Re-Imagining Asia - Conference

Asian co-ordinates

Sat, Mar 15, 2008
3 pm
Admission: 5 Euros, concessions 3 Euros, 3-day conference-ticket 10/8 €, admission to exhibition included |
Theorists and artists examine the conditions of contemporary art production under Asian co-ordinates.
Manabu Ikeda, History of rise and fall, Courtesy of the Artist and Mizuma Art Gallery, Tokyo

Panel with:
Ranjit Hoskoté, poet, art critic, translator and chairman of the PEN Club of India
Ming Tiampo, curator and art historian, Carleton University Ottawa
and artists of the exhibition Re-Imagining Asia:
Kim Jongku, Korea
Parastou Forouhar, Germany/Iran
Sun K. Kwak, Korea/USA
Song Dong, PR China
Shen Shaomin, PR China
Ujino Muneteru, Japan
Manabu Ikeda, Japan
Zhang Dali, China

Moderation: Shaheen Merali and Wu Hung, curators

Ranjit Hoskoté, born in Bombay in 1969, is a cultural critic, poet, chairman of the Indian PEN-Clubs and curator of countless exhibitions of Indian and Asian art. Only recently, he wrote the pamphlet Kampfabsage together with the novelist Ilija Trojanow (curator of the festival AVATAR. Asiens Erzähler within the framework of RE-ASIA) which is an intellectual point of departure for Re-Imagining Asia together with his paper on the migration of the popular Indian epic Ramayana. Hoskote’s thesis on Asia’s great stories is that traditional texts, and even religious epics, can certainly explode the alleged framework from which they originate; when they are replanted, they blossom in new form.

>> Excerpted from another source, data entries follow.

-- ==== Sys2Proof/Machine/Schedule.lean ====
section
/-!
DEFINITION. Who moves next: the acts of a real cycle and their order (R3, R45, R108, R152, R206), what firmware does of
its own (R148 to R150), and how an act performs. Where the spec states no time, `Config.happens` decides.
-/

namespace Sys2Proof.Machine

/-! ## The thread of a context (R99, R104, R108, R111, R116) -/

/-- Whether a thread has an instruction to issue in this real cycle. -/
def State.runnable (s : State) (c : Ctx) : Bool :=
  let t := s.thr c
  let k := s.task (s.taskAt c)
  k.phase == .resident && t.held == .no && !t.stopped && t.nextIssue ≤ s.cycle && !s.doomed k.gang
/-- The outcome of a fetch. -/
inductive Fetch where
  | word (w : Nat)
  /-- The fetch has stalled, held or trapped the thread. -/
  | stop
  deriving DecidableEq, Repr, Inhabited
/-- The word at a physical address as it stood at a context's last acquire, under the task's held bytes. -/
def State.codeWord (s : State) (c : Ctx) (pa : Nat) : Nat :=
  leVal (byteList (mget (mget s.codeSeen c.toNat)) pa 4)
/-- Fetch the instruction word at the pc of the acting thread: the word as it stands, or, where it has been stored to
since the last acquire, the old one (R108). A word that reads as poison traps with 0x13. DEDUCED, log entry 57. -/
def State.fetch (s : State) : State × Fetch :=
  let c := s.cur
  let pc := (s.thr c).pc
  match s.seqTranslate .fetch pc.toNat with
  | (s1, .pageFault) => (s1.holdThread 0x08 pc, .stop)
  | (s1, .prot) => (s1.trap c 0x0A pc, .stop)
  | (s1, .owner) => (s1.seqEnd 0x31 pc, .stop)
  | (s1, .ok pa _ dead tag) =>
    if dead then ((s1.seqRecord 0x0B pc false false).trap c 0x13 pc, .stop)
    else if s1.hardMem pa then
      (let s2 := s1.memError c pa tag seqCmd 0 pc
       (if tag = 0 then s2.trap c 0x13 pc else s2, .stop))
    else
      let now := leVal (s1.taskBytes (s1.taskAt c) pa 4)
      let old := s1.codeWord c pa
      if old == now || Config.pick s1.free % 2 == 0 then ((if old == now then s1 else { s1 with free := s1.free + 1 }), .word now)
      else ({ s1 with free := s1.free + 1 }, .word old)
/-- Execute the word that a thread has fetched; an illegal one traps with 0x01 (R105, R111).
DESIGN CHOICE, log entry 9. -/
def State.execWord (s : State) (w : Nat) : Out :=
  match decodeSeq w with
  | .ok i => exec i s
  | .error _ => .next (s.trap s.cur 0x01 (s.thr s.cur).pc)
/-- The issue slot of a context's thread. A stalled or idling instruction is fetched anew in each of its cycles (DESIGN CHOICE,
log entry 89). The Karuc handler is one operation (log entry 14). The cycle counts before the
instruction issues, so that an `mfs` of `cycle` counts its own (DESIGN CHOICE, log entry 79). -/
def State.threadAct (s : State) (c : Ctx) : Out :=
  let s1 := ({ s with cur := c } : State).modThr c (fun t => if (s.task (s.taskAt c)).phase == .resident then { t with cyc := t.cyc + 1 } else t)
  if !s1.runnable c then .next s1
  else if (s1.thr c).sup && (s1.thr c).pc == (Config.handlerEntry &&& ~~~(3 : Word)) then .next (s1.karuc c)
  else match s1.fetch with
    | (s2, .stop) => .next s2
    | (s2, .word w) => s2.execWord w

/-! ## Entries and commands -/

/-- The entry of an element that is due at its island's counter issues, in the real cycle of a fault of its gang too
(R221). -/
def State.entryAct (s : State) (c : Ctx) (e : ElemIx) : Out :=
  let s1 : State := { s with cur := c, curElem := e }
  match (s1.dueEntry c e.toNat).bind entryOf with
  | some i => exec i s1
  | none => .next s1
/-- What starting a command's record means: an attention command joins its queue, a collective its own. -/
def State.startRec (s : State) (i : Instr) : Out :=
  match i with
  | .atApp r => exec (.attentionQueueJoin .app r) s
  | .atSel r => exec (.attentionQueueJoin .sel r) s
  | .atAtt r => exec (.attentionQueueJoin .att r) s
  | .atTrunc r => exec (.attentionQueueJoin .trunc r) s
  | i => match collRec i with
    | some r => .next (s.collStart s.cur s.curCmd.toNat i r)
    | none => exec i s
/-- An accumulator cell past correction that a matrix command touches (R380). -/
def State.accLost (s : State) (c : Ctx) (i : Instr) : Option ErrLine :=
  let (rows, lo, n) := mxCells (match mget s.tileA c.toNat with | some t => 16 * (t.nb + 1) | none => 0) i
  s.errs.find? (fun x => x.hard && (match x.line with
    | .acc r p row col => ctxOf r.toNat p == c && rows.any (fun q => q.1 == row.toNat) && decide (lo ≤ col.toNat) && decide (col.toNat < lo + n)
    | _ => false))
def State.cmdAct (s : State) (c : Ctx) (k : BitVec 8) : Out :=
  let s1 : State := { s with cur := c, curCmd := k }
  match s1.cmdAt c k.toNat with
  | some i => (match s1.accLost c i with
    | some e => s1.lineLost c 0 e.line true
    | none => s1).startRec i
  | none => .next s1
/-- The oldest attention command of a context's queue leaves. -/
def State.attAct (s : State) (c : Ctx) : Out :=
  let s1 : State := { s with cur := c }
  match mget s1.atq c.toNat with
  | [] => .next s1
  | q :: _ => match q.op with
    | .app => exec (.atApp q.rec') s1
    | .sel => exec (.atSel q.rec') s1
    | .att => exec (.atAtt q.rec') s1
    | .trunc => exec (.atTrunc q.rec') s1
/-- The first queued collective of a resident task leaves. DEDUCED, log entry 61. -/
def State.collAct (s : State) (id : Nat) : Out :=
  let s1 : State := { s with cur := (s.task id).ctx }
  match ((s1.task id).firstOp true).bind (·.ins) with
  | some i => if s1.taskAt s1.cur = id then exec i s1 else .next s1
  | none => .next s1
/-- An island takes up its cycle; a due entry whose word is past correction ends the context. -/
def State.islAct (s : State) (c : Ctx) (i : Nat) : State :=
  let s1 := s.islandTake c i entryOf
  let lost := fun (e : Nat) => (s.errs.find? (fun x => x.hard && (match x.line with
    | .entry r p el ix => ctxOf r.toNat p == c && el.toNat == e &&
        (((s.cfg c e).entA ++ (s.cfg c e).entB)[ix.toNat]?).any (fun w => (s.dueEntry c e).any (· == w))
    | _ => false))).map (fun x => (e, x.line))
  match (islElems ((s.plane c).isls.getD i {})).findSome? lost with
  | some (e, l) => if (s1.isl c i).issued then s1.lineLost c e l true else s1
  | none => s1

/-! ## The end of a real cycle -/

/-- Contexts that issue in this real cycle. -/
def State.issuers (s : State) : List Ctx := (List.range 16).filterMap s.issuing
/-- Running islands of a context, by index. -/
def State.running (s : State) (c : Ctx) : List Nat :=
  (s.isls.filter (fun p => p.1 / 64 == c.toNat && p.2.running)).map (fun p => p.1 % 64)
/-- What ends an island cycle: window ends, captures, the interval sample, the finish. -/
def State.islandEvents (s : State) (c : Ctx) (i : Nat) : List Instr :=
  (if (s.isl c i).issued then (s.windowsDue c i).map (fun k => Instr.windowEnd c (BitVec.ofNat 8 k)) else []) ++
    [.islandCycle c (BitVec.ofNat 6 i), .intervalSample c (BitVec.ofNat 6 i), .islandFinish c (BitVec.ofNat 6 i)]
/-- Dispatch events that are due. -/
def State.dispatchEvents (s : State) : List Instr :=
  (List.range 16).flatMap (fun r =>
    (if s.sliceDue r then [Instr.sliceEnd (BitVec.ofNat 4 r)] else []) ++
    ([false, true].filter (fun p => s.stallDue (ctxOf r p))).map (fun p => Instr.stallTimeout (ctxOf r p)) ++
    (if stable (s.disp r).seqNo (s.disp r).acted then [.freeze (BitVec.ofNat 4 r)] else []) ++
    (if (s.disp r).drain != 0 && (s.disp r).drain ≤ s.cycle then [.drainEnd (BitVec.ofNat 4 r)] else []))
/-- The end of a real cycle: checks are decided, links deliver, islands end their cycle, dispatch acts, and gangs
that faults end are ended last. DESIGN CHOICE, log entry 3. -/
def State.lastAct (s : State) : State :=
  let s1 := ((List.range 32).map (BitVec.ofNat 5)).foldl (fun s c => s.decideChks c) s
  let s2 := (List.range 16).foldl (fun s r => if s.dispatchDue r then s.redispatch r else s) s1
  { s2 with agenda := ((s2.linksDue.map (fun l => Instr.lockEntryAvailable l.1 l.2.1 l.2.2)) ++
      s2.issuers.flatMap (fun c => (s2.running c).flatMap (s2.islandEvents c)) ++ s2.dispatchEvents).map Act.ev ++
      Act.banks :: Act.reap :: s2.agenda }
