-- ==== Sys2Proof/Certificates/Slice0/Obligations.lean ====
section
/-!
DEFINITION. The statements about the machine, one definition each, and the vocabulary they share: what the spec's
tables say an instruction computes, and what leaves everything else alone.
-/

namespace Sys2Proof.Claims

open Sys2Proof.Machine

/-! ## What a thread is after an instruction -/

/-- The thread `u` after it has gone on to the next word, its registers and its writes in flight apart. -/
def advanced (u : Thread) : Thread :=
  { u with pc := u.pc + 4, waitSince := none, idle := none, woken := false, barArrived := false, barReleased := false }

/-- `w` is `u` after an instruction that wrote `v`, with poison `p`, to register `d` and went on to the next word. g0
keeps its value. No other register, no system register and no write in flight changes. -/
structure Wrote (u w : Thread) (d : Reg) (v : Word) (p : Bool) : Prop where
  value : ∀ r, w.get r = if r = d ∧ d ≠ 0 then v else u.get r
  poison : ∀ r, w.poisoned r = if r = d ∧ d ≠ 0 then p else u.poisoned r
  ready : ∀ r, r ≠ d → mget w.ready r.toNat = mget u.ready r.toNat
  rest : { w with g := u.g, poison := u.poison, ready := u.ready } = advanced u

/-- The acting thread has none of the registers of an instruction in flight, and no result of fixed latency that it
reads is still to come (R108, R109). -/
def Free (s : State) (srcs dsts : List Reg) : Prop := (s.thr s.cur).busy s.cycle srcs dsts = false

/-- `t` differs from `s` at most in the acting thread. -/
def OnlyThread (s t : State) : Prop := t = s.setThr s.cur (t.thr s.cur)

/-! ## Integer group and immediates (R112 to R114) -/

/-- Destination, sources and result of an integer or immediate instruction, from the tables of R112 to R114. -/
def intSpec (g : Reg → Word) : Instr → Option (Reg × List Reg × Word)
  | .add d a b => some (d, [a, b], BitVec.ofNat 64 ((g a).toNat + (g b).toNat))
  | .sub d a b => some (d, [a, b], BitVec.ofInt 64 ((g a).toInt - (g b).toInt))
  | .and d a b => some (d, [a, b], BitVec.ofNat 64 (Nat.land (g a).toNat (g b).toNat))
  | .or d a b => some (d, [a, b], BitVec.ofNat 64 (Nat.lor (g a).toNat (g b).toNat))
  | .xor d a b => some (d, [a, b], BitVec.ofNat 64 (Nat.xor (g a).toNat (g b).toNat))
  | .shl d a b => some (d, [a, b], BitVec.ofNat 64 ((g a).toNat * 2 ^ ((g b).toNat % 64)))
  | .shr d a b => some (d, [a, b], BitVec.ofNat 64 ((g a).toNat / 2 ^ ((g b).toNat % 64)))
  | .sra d a b => some (d, [a, b], BitVec.ofInt 64 ((g a).toInt / 2 ^ ((g b).toNat % 64)))
  | .slt d a b => some (d, [a, b], if (g a).toInt < (g b).toInt then 1 else 0)
  | .sltn d a b => some (d, [a, b], if (g a).toNat < (g b).toNat then 1 else 0)
  | .min d a b => some (d, [a, b], BitVec.ofInt 64 (min (g a).toInt (g b).toInt))
  | .max d a b => some (d, [a, b], BitVec.ofInt 64 (max (g a).toInt (g b).toInt))
  | .minn d a b => some (d, [a, b], BitVec.ofNat 64 (min (g a).toNat (g b).toNat))
  | .maxn d a b => some (d, [a, b], BitVec.ofNat 64 (max (g a).toNat (g b).toNat))
  | .mul d a b => some (d, [a, b], BitVec.ofNat 64 ((g a).toNat * (g b).toNat))
  | .mulh d a b => some (d, [a, b], BitVec.ofInt 64 ((g a).toInt * (g b).toInt / 2 ^ 64))
  | .mulhn d a b => some (d, [a, b], BitVec.ofNat 64 ((g a).toNat * (g b).toNat / 2 ^ 64))
  | .div d a b => some (d, [a, b], if (g b).toNat = 0
      then (if (g a).toInt < 0 then BitVec.allOnes 64 else BitVec.ofNat 64 (2 ^ 63 - 1))
      else BitVec.ofInt 64 ((g a).toInt.tdiv (g b).toInt))
  | .divn d a b => some (d, [a, b], if (g b).toNat = 0 then BitVec.allOnes 64 else BitVec.ofNat 64 ((g a).toNat / (g b).toNat))
  | .rem d a b => some (d, [a, b], if (g b).toNat = 0 then g a
      else BitVec.ofInt 64 ((g a).toInt - (g b).toInt * (g a).toInt.tdiv (g b).toInt))
  | .remn d a b => some (d, [a, b], if (g b).toNat = 0 then g a
      else BitVec.ofNat 64 ((g a).toNat - (g b).toNat * ((g a).toNat / (g b).toNat)))
  | .addx d a b k => some (d, [a, b], BitVec.ofNat 64 ((g a).toNat + (g b).toNat * 2 ^ k.toNat))
  | .addi d a i => some (d, [a], BitVec.ofInt 64 ((g a).toInt + i.toInt))
  | .slti d a i => some (d, [a], if (g a).toInt < i.toInt then 1 else 0)
  | .sltni d a i => some (d, [a], if (g a).toNat < (BitVec.ofInt 64 i.toInt).toNat then 1 else 0)
  | .andi d a i => some (d, [a], BitVec.ofNat 64 (Nat.land (g a).toNat i.toNat))
  | .ori d a i => some (d, [a], BitVec.ofNat 64 (Nat.lor (g a).toNat i.toNat))
  | .xori d a i => some (d, [a], BitVec.ofNat 64 (Nat.xor (g a).toNat i.toNat))
  | .shli d a i => some (d, [a], BitVec.ofNat 64 ((g a).toNat * 2 ^ i.toNat))
  | .shri d a i => some (d, [a], BitVec.ofNat 64 ((g a).toNat / 2 ^ i.toNat))
  | .srai d a i => some (d, [a], BitVec.ofInt 64 ((g a).toInt / 2 ^ i.toNat))
  | .lui d i => some (d, [], BitVec.ofInt 64 (BitVec.ofNat 32 (i.toNat * 65536)).toInt)
  | _ => none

Ming Tiampo teaches art history at Carleton University in Ottawa/Canada. She specialises in cultural communication in international relations, focusing on Japan’s cultural exchange with the West. In her current book project, she examines the degree to which the transnational activities of the avant-garde art group Gutai has contributed towards the theorisation of modernity outside the Euro-American context. Ming Tiampo has published works and taught in Canada, France, Germany, the USA and elsewhere. She is an associate member of the ICI Institute for Cultural Inquiry in Berlin. Her contribution to the exhibition catalogue Re-Imagining Asia is entitled: Cultural translation as interpoetic relations.